» **Activity**
Looking at the data below, report how many lines contain "hrun", with no other words.

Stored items

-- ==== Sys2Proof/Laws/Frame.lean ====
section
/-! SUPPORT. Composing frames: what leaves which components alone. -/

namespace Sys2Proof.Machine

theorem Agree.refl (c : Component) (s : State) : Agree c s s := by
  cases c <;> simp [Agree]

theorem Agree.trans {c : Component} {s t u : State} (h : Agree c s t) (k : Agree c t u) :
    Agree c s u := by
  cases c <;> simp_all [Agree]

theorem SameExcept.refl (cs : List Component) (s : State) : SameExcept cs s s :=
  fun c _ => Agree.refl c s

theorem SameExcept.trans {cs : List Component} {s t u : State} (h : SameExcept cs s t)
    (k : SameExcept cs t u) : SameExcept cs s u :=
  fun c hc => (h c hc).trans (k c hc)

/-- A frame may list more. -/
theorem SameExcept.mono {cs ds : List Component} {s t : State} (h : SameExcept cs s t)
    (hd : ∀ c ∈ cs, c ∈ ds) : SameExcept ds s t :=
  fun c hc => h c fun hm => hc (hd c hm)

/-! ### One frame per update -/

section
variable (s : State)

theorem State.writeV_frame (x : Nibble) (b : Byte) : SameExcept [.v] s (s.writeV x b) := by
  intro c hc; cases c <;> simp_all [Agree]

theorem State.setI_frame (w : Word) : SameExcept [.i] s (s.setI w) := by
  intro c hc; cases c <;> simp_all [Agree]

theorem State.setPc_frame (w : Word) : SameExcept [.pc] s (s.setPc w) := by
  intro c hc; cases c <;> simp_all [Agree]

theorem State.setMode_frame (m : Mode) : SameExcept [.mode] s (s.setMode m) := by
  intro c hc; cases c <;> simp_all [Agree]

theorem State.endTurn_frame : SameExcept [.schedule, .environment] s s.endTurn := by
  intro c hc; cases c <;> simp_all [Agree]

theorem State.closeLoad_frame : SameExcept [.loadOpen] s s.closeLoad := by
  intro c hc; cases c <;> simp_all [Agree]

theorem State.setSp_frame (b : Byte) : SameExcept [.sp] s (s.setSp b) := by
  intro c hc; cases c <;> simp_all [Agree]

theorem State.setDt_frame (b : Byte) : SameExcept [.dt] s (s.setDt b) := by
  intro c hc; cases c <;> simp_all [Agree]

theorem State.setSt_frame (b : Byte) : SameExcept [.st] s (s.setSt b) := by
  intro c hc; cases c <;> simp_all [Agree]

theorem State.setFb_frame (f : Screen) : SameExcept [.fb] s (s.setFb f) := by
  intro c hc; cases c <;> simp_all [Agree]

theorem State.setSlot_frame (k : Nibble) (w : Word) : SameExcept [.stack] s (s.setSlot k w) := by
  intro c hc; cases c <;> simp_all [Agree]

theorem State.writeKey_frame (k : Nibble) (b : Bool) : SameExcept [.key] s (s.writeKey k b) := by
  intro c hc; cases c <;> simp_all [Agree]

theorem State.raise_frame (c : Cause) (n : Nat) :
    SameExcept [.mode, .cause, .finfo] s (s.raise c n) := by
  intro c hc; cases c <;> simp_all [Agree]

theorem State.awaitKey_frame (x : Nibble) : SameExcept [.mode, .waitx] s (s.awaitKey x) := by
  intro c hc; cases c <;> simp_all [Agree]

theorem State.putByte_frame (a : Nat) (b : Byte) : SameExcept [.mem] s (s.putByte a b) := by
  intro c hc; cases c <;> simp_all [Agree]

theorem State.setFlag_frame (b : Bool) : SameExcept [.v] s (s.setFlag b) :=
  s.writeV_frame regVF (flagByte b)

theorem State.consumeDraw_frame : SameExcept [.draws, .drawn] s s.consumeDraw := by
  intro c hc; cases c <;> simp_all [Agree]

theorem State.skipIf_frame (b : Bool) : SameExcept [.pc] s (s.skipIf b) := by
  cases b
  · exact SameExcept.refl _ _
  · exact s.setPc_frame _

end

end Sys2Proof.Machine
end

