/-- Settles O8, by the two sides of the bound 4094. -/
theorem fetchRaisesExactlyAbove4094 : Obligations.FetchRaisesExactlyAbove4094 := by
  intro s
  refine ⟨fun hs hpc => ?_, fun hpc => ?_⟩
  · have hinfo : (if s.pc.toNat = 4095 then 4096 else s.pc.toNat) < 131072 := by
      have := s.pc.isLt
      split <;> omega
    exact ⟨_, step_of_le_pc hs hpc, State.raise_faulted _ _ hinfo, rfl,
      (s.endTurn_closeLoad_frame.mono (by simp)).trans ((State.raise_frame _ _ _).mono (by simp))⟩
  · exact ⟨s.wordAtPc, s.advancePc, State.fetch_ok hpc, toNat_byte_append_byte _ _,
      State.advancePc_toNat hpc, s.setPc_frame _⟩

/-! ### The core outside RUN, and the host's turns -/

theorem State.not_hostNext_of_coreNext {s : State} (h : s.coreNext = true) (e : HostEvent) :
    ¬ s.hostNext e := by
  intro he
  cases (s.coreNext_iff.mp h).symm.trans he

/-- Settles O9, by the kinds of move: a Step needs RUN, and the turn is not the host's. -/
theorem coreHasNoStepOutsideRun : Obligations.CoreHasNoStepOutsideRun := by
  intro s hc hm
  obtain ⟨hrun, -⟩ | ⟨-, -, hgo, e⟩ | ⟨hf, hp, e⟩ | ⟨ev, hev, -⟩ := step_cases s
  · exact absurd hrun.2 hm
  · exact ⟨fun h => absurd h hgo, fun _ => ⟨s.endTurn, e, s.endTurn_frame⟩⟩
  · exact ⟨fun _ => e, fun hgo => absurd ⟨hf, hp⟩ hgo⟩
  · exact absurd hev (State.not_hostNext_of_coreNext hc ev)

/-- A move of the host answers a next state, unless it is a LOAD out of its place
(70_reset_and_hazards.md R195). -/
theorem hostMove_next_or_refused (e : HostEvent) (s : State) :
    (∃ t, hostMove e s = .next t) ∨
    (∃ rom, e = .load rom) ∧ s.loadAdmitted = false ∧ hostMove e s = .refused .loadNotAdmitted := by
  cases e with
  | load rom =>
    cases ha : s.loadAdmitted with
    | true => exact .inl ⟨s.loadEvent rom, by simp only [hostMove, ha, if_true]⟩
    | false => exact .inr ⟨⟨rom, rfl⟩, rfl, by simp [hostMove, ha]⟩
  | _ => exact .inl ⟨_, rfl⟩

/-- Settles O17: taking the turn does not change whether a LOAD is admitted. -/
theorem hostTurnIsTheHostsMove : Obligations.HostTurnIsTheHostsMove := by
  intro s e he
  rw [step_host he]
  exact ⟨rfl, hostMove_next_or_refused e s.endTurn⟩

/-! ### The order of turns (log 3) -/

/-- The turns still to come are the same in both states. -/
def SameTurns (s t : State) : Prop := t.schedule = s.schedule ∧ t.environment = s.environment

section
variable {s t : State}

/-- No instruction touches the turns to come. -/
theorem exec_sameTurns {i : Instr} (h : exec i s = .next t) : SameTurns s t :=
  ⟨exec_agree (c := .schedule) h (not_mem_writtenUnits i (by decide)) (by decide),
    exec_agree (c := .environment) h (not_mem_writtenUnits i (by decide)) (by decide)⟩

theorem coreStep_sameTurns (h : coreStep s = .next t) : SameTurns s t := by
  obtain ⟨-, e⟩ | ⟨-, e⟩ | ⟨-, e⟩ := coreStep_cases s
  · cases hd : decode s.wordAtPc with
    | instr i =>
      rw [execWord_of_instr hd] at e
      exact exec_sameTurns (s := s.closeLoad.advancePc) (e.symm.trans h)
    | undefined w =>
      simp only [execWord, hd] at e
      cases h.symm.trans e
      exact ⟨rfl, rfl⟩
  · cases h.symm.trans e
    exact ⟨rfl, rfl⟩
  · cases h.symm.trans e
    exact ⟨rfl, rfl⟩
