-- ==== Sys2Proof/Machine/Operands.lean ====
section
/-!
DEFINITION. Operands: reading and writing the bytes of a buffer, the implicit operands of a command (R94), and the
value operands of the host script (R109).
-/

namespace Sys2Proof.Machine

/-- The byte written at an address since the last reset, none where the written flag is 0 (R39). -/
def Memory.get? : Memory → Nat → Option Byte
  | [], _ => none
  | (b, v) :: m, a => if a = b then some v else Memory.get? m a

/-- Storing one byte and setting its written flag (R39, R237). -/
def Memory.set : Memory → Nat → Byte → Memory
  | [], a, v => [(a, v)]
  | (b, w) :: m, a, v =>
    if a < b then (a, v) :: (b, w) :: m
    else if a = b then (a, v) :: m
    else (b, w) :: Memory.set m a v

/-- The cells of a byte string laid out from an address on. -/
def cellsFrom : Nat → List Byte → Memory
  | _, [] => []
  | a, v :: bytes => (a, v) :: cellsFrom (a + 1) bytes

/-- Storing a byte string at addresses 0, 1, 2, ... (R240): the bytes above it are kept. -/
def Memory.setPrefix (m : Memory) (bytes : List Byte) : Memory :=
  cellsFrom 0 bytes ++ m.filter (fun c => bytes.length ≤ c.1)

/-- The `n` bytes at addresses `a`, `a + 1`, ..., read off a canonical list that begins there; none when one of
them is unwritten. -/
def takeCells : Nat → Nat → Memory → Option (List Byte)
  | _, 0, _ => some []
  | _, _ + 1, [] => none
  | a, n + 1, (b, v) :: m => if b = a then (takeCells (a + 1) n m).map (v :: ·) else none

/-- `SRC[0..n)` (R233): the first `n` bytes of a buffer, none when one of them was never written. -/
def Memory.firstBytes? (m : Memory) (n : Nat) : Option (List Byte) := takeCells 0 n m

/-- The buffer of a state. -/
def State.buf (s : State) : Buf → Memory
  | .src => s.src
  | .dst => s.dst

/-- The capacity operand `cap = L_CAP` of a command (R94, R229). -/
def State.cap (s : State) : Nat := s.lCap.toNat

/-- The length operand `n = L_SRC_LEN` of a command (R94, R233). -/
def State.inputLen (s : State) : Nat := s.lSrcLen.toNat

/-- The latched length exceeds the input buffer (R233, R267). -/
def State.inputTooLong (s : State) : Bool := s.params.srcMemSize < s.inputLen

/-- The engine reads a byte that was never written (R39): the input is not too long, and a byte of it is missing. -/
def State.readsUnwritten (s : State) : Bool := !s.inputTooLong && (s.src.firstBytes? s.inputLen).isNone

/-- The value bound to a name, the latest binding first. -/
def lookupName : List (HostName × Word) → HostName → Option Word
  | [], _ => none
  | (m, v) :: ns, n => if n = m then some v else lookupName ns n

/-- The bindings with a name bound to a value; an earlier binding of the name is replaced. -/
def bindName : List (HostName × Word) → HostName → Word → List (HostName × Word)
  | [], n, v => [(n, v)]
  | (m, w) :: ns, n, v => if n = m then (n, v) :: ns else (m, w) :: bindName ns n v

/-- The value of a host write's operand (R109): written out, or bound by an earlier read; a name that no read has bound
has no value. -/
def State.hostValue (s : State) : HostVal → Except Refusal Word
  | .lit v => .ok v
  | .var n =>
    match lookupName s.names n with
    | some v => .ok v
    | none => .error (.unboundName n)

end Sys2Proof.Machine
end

» **Task output**
2